• _What you have to do_
The data below holds a line containing "case ptpTransmitInterval =>" and a line containing "all_goals exact (follows_of"; please quote exactly those two lines and every line between them, and nothing else.

(Dataset entries)
= = = =
-- ==== Sys2Proof/Laws/Block.lean ====
section
/-! SUPPORT. Over all commands: what every one keeps, what none but KEY_ENROL, SET_MODE and POWER_ON changes, and for each command that
it leaves alone every part of the block that is not listed for it. -/

set_option Elab.async false

namespace Sys2Proof.Machine

/-- The commands that follow the general rule: all but three. -/
theorem follows_of (c : Instr) (s t : State) (h : exec c s = .next t) (h1 : ∀ a b, c ≠ .keyEnrol a b)
    (h2 : ∀ a b, c ≠ .setMode a b) (h3 : ∀ a b d, c ≠ .powerOn a b d) : Follows s t := by
  cases c
  case nop => exact execNop_follows h
  case openSession => exact execOpenSession_follows h
  case closeSession => exact execCloseSession_follows h
  case newEpoch => exact execNewEpoch_follows h
  case challenge => exact execChallenge_follows h
  case unlock => exact execUnlock_follows h
  case cancel => exact execCancel_follows h
  case getStatus => exact execGetStatus_follows h
  case reset => exact execReset_follows h
  case setMode => exact absurd rfl (h2 _ _)
  case objRead => exact execObjRead_follows h
  case objWrite => exact execObjWrite_follows h
  case imageBegin => exact execImageBegin_follows h
  case imageData => exact execImageData_follows h
  case imageCommit => exact execImageCommit_follows h
  case imageAbort => exact execImageAbort_follows h
  case moveJoint => exact execMoveJoint_follows h
  case moveLinear => exact execMoveLinear_follows h
  case moveConveyor => exact execMoveConveyor_follows h
  case stopMove => exact execStopMove_follows h
  case jog => exact execJog_follows h
  case teach => exact execTeach_follows h
  case pathRequest => exact execPathRequest_follows h
  case zoneRequest => exact execZoneRequest_follows h
  case zoneExtend => exact execZoneExtend_follows h
  case zoneRelease => exact execZoneRelease_follows h
  case acqArm => exact execAcqArm_follows h
  case acqRead => exact execAcqRead_follows h
  case logRead => exact execLogRead_follows h
  case attest => exact execAttest_follows h
  case keyEnrol => exact absurd rfl (h1 _ _)
  case loaderInfo => exact execLoaderInfo_follows h
  case loaderReadRecord => exact execLoaderReadRecord_follows h
  case loaderWriteSlot => exact execLoaderWriteSlot_follows h
  case loaderRestart => exact execLoaderRestart_follows h
  case unknownOpcode => exact execUnknownOpcode_follows h
  case udpDatagramRx => exact execUdpDatagramRx_follows h
  case cmdTailWrite => exact execCmdTailWrite_follows h
  case cplHeadWrite => exact execCplHeadWrite_follows h
  case htNowLoRead => exact execHtNowLoRead_follows h
  case acqTrigTimeLoRead => exact execAcqTrigTimeLoRead_follows h
  case txtsPop => exact execTxtsPop_follows h
  case txtsOvfRead => exact execTxtsOvfRead_follows h
  case errCountRead => exact execErrCountRead_follows h
  case gatedAccessRead => exact execGatedAccessRead_follows h
  case clearFirst => exact execClearFirst_follows h
  case viewClear => exact execViewClear_follows h
  case intStatusClear => exact execIntStatusClear_follows h
  case intMaskWrite => exact execIntMaskWrite_follows h
  case solverDoneClear => exact execSolverDoneClear_follows h
  case registerWrite => exact execRegisterWrite_follows h
  case objWriteEffect => exact execObjWriteEffect_follows h
  case gateRequestTimeout => exact execGateRequestTimeout_follows h
  case solverAnalysisDone => exact execSolverAnalysisDone_follows h
  case ipmIterationEnd => exact execIpmIterationEnd_follows h
  case solverRunEnd => exact execSolverRunEnd_follows h
  case solveDeadline => exact execSolveDeadline_follows h
  case hostRunResume => exact execHostRunResume_follows h
  case solverSramUncorrectable => exact execSolverSramUncorrectable_follows h
  case tickStart => exact execTickStart_follows h
  case modeTransitionComplete => exact execModeTransitionComplete_follows h
  case profilePass => exact execProfilePass_follows h
  case arbiterPass => exact execArbiterPass_follows h
  case leaseExpiry => exact execLeaseExpiry_follows h
  case plannerSnapshot => exact execPlannerSnapshot_follows h
  case plannerPost => exact execPlannerPost_follows h
  case commitTest => exact execCommitTest_follows h
  case commitCutoff => exact execCommitCutoff_follows h
  case separationStep => exact execSeparationStep_follows h
  case processorResult => exact execProcessorResult_follows h
  case chamoisResult => exact execChamoisResult_follows h
  case separationCombination => exact execSeparationCombination_follows h
  case jointStale => exact execJointStale_follows h
  case sensorWorst => exact execSensorWorst_follows h
  case ss2Release => exact execSs2Release_follows h
  case downstreamCommitPoint => exact execDownstreamCommitPoint_follows h
  case processFrameRx => exact execProcessFrameRx_follows h
  case safetyFrameRx => exact execSafetyFrameRx_follows h
  case messageRx => exact execMessageRx_follows h
  case delayRespRx => exact execDelayRespRx_follows h
  case startupRx => exact execStartupRx_follows h
  case slotWindowClose => exact execSlotWindowClose_follows h
  case downstreamNitStart => exact execDownstreamNitStart_follows h
  case ringRestoreAt => exact execRingRestoreAt_follows h
  case listenTimeout => exact execListenTimeout_follows h
  case startWindowClose => exact execStartWindowClose_follows h
  case backoffEnd => exact execBackoffEnd_follows h
  case nodeIntegrated => exact execNodeIntegrated_follows h
  case nodeLost => exact execNodeLost_follows h
  case driftWarn => exact execDriftWarn_follows h
  case safetySingle => exact execSafetySingle_follows h
  case linkSyncLoss => exact execLinkSyncLoss_follows h
  case operandPost => exact execOperandPost_follows h
  case timedDue => exact execTimedDue_follows h
  case taskDispatch => exact execTaskDispatch_follows h
  case loopExecution => exact execLoopExecution_follows h
  case axisFault => exact execAxisFault_follows h
  case matchExpired => exact execMatchExpired_follows h
  case backpressureRelease => exact execBackpressureRelease_follows h
  case kernelRun => exact execKernelRun_follows h
  case kernelWindowClose => exact execKernelWindowClose_follows h
  case processorEvaluation => exact execProcessorEvaluation_follows h
  case chamoisEvaluation => exact execChamoisEvaluation_follows h
  case safetyStatusRx => exact execSafetyStatusRx_follows h
  case channelSilent => exact execChannelSilent_follows h
  case crossMismatch => exact execCrossMismatch_follows h
  case oscillatorMismatch => exact execOscillatorMismatch_follows h
  case discrepancy => exact execDiscrepancy_follows h
  case ss1Timeout => exact execSs1Timeout_follows h
  case netInputStale => exact execNetInputStale_follows h
  case darkPulseTest => exact execDarkPulseTest_follows h
  case outputDiagnosis => exact execOutputDiagnosis_follows h
  case outputCurrentLimit => exact execOutputCurrentLimit_follows h
  case sresetEdge => exact execSresetEdge_follows h
  case resetEdgeWindowExpiry => exact execResetEdgeWindowExpiry_follows h
  case sw1Change => exact execSw1Change_follows h
  case containedErrorRate => exact execContainedErrorRate_follows h
  case supervisorWatchdogExpiry => exact execSupervisorWatchdogExpiry_follows h
  case ddrUncorrectableError => exact execDdrUncorrectableError_follows h
  case inputFilterStep => exact execInputFilterStep_follows h
  case inputGroupFault => exact execInputGroupFault_follows h
  case outputGroupFault => exact execOutputGroupFault_follows h
  case encoderEdge => exact execEncoderEdge_follows h
  case encoderIndex => exact execEncoderIndex_follows h
  case lineFault => exact execLineFault_follows h
  case encoderStandstill => exact execEncoderStandstill_follows h
  case tickLatch => exact execTickLatch_follows h
  case encoderTransactionStart => exact execEncoderTransactionStart_follows h
  case encoderWordReceived => exact execEncoderWordReceived_follows h
  case encoderTimeout => exact execEncoderTimeout_follows h
  case emulatedEdge => exact execEmulatedEdge_follows h
  case conveyorStale => exact execConveyorStale_follows h
  case jogTimeout => exact execJogTimeout_follows h
  case currentSample => exact execCurrentSample_follows h
  case referenceInstant => exact execReferenceInstant_follows h
  case auxFeedbackPost => exact execAuxFeedbackPost_follows h
  case chopperFallback => exact execChopperFallback_follows h
  case stall => exact execStall_follows h
  case ptpSyncRx => exact execPtpSyncRx_follows h
  case ptpMessageRx => exact execPtpMessageRx_follows h
  case sourceLocked => exact execSourceLocked_follows h
  case syncTimeout => exact execSyncTimeout_follows h
  case announceReceiptTimeout => exact execAnnounceReceiptTimeout_follows h
  case revertTimer => exact execRevertTimer_follows h
  case slewEnd => exact execSlewEnd_follows h
  case ppsInEdge => exact execPpsInEdge_follows h
  case ppsTimeout => exact execPpsTimeout_follows h
  case ppsOutEdge => exact execPpsOutEdge_follows h
  case pairTimeExchange => exact execPairTimeExchange_follows h
  case aonStore => exact execAonStore_follows h
  case powerOn => exact absurd rfl (h3 _ _ _)
  case brownOut => exact execBrownOut_follows h
  case lowInput => exact execLowInput_follows h
  case highInput => exact execHighInput_follows h
  case modResetN => exact execModResetN_follows h
  case commandResetBegin => exact execCommandResetBegin_follows h
  case perstN => exact execPerstN_follows h
  case pcieLinkDown => exact execPcieLinkDown_follows h
  case dieTemperature => exact execDieTemperature_follows h
  case crystalStable => exact execCrystalStable_follows h
  case clockMonitorWindow => exact execClockMonitorWindow_follows h
  case clockLoss => exact execClockLoss_follows h
  case pllUnlock => exact execPllUnlock_follows h
  case clockSourceRecovered => exact execClockSourceRecovered_follows h
  case rcTrim => exact execRcTrim_follows h
  case muxSwitch => exact execMuxSwitch_follows h
  case forcedSwitch => exact execForcedSwitch_follows h
  case pllRelock => exact execPllRelock_follows h
  case domainPowerGood => exact execDomainPowerGood_follows h
  case domainPowerGoodTimeout => exact execDomainPowerGoodTimeout_follows h
  case drainTimeout => exact execDrainTimeout_follows h
  case domainOff => exact execDomainOff_follows h
  case startAttempt => exact execStartAttempt_follows h
  case startStepTimeout => exact execStartStepTimeout_follows h
  case configCheckDone => exact execConfigCheckDone_follows h
  case nonceExpiry => exact execNonceExpiry_follows h
  case lockoutEnd => exact execLockoutEnd_follows h
  case udpIdleTimeout => exact execUdpIdleTimeout_follows h
  case sessionDrained => exact execSessionDrained_follows h
  case acqSample => exact execAcqSample_follows h
  case indexTreeReady => exact execIndexTreeReady_follows h
  case tokenRenewal => exact execTokenRenewal_follows h
  case tokenMessageRx => exact execTokenMessageRx_follows h
  case tokenLeaseExpiry => exact execTokenLeaseExpiry_follows h
  case takeover => exact execTakeover_follows h
  case mirrorSetRx => exact execMirrorSetRx_follows h
  case mirrorAgeLimit => exact execMirrorAgeLimit_follows h
  case planAckRx => exact execPlanAckRx_follows h
  case pairSafetyStatusRx => exact execPairSafetyStatusRx_follows h
  case peerSilent => exact execPeerSilent_follows h
  case pairRevertTimer => exact execPairRevertTimer_follows h
  case handoverRequestRx => exact execHandoverRequestRx_follows h
  case handoverAckTimeout => exact execHandoverAckTimeout_follows h
  case handoverAt => exact execHandoverAt_follows h
  case errorDetected => exact execErrorDetected_follows h
  case ptpTransmitInterval => exact execPtpTransmitInterval_follows h
  case linkSynchronised => exact execLinkSynchronised_follows h
  case groupFaultCleared => exact execGroupFaultCleared_follows h
  case vinBackInRange => exact execVinBackInRange_follows h
  case encoderLineRestored => exact execEncoderLineRestored_follows h
  case phaseAccumulatorCarry => exact execPhaseAccumulatorCarry_follows h
  case vectorSpacingEnd => exact execVectorSpacingEnd_follows h
  case domainFrequencyMeasurement => exact execDomainFrequencyMeasurement_follows h

/-- What every command keeps: the queue, and of the OTP memory all but the floor, which only rises. -/
theorem fixed_of (c : Instr) (s t : State) (h : exec c s = .next t) : Fixed s t := by
  cases c
  case keyEnrol => exact execKeyEnrol_fixed _ _ _ h
  case setMode => exact execSetMode_fixed _ _ _ h
  case powerOn => exact execPowerOn_fixed _ _ _ _ h
  all_goals exact (follows_of _ _ _ h (by simp) (by simp) (by simp)).fixed

theorem coreLost_keys (s : State) : (coreLost s).sec.customer = s.sec.customer ∧ (coreLost s).sec.hmac = s.sec.hmac := by
  have h := coreLost_kept s
  unfold kept at h
  rw [Kept.mk.injEq] at h
  exact ⟨h.2.2.1, h.2.2.2.1⟩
= = = =
• _Result_
  case ptpTransmitInterval => exact execPtpTransmitInterval_follows h
  case linkSynchronised => exact execLinkSynchronised_follows h
  case groupFaultCleared => exact execGroupFaultCleared_follows h
  case vinBackInRange => exact execVinBackInRange_follows h
  case encoderLineRestored => exact execEncoderLineRestored_follows h
  case phaseAccumulatorCarry => exact execPhaseAccumulatorCarry_follows h
  case vectorSpacingEnd => exact execVectorSpacingEnd_follows h
  case domainFrequencyMeasurement => exact execDomainFrequencyMeasurement_follows h

/-- What every command keeps: the queue, and of the OTP memory all but the floor, which only rises. -/
theorem fixed_of (c : Instr) (s t : State) (h : exec c s = .next t) : Fixed s t := by
  cases c
  case keyEnrol => exact execKeyEnrol_fixed _ _ _ h
  case setMode => exact execSetMode_fixed _ _ _ h
  case powerOn => exact execPowerOn_fixed _ _ _ _ h
  all_goals exact (follows_of _ _ _ h (by simp) (by simp) (by simp)).fixed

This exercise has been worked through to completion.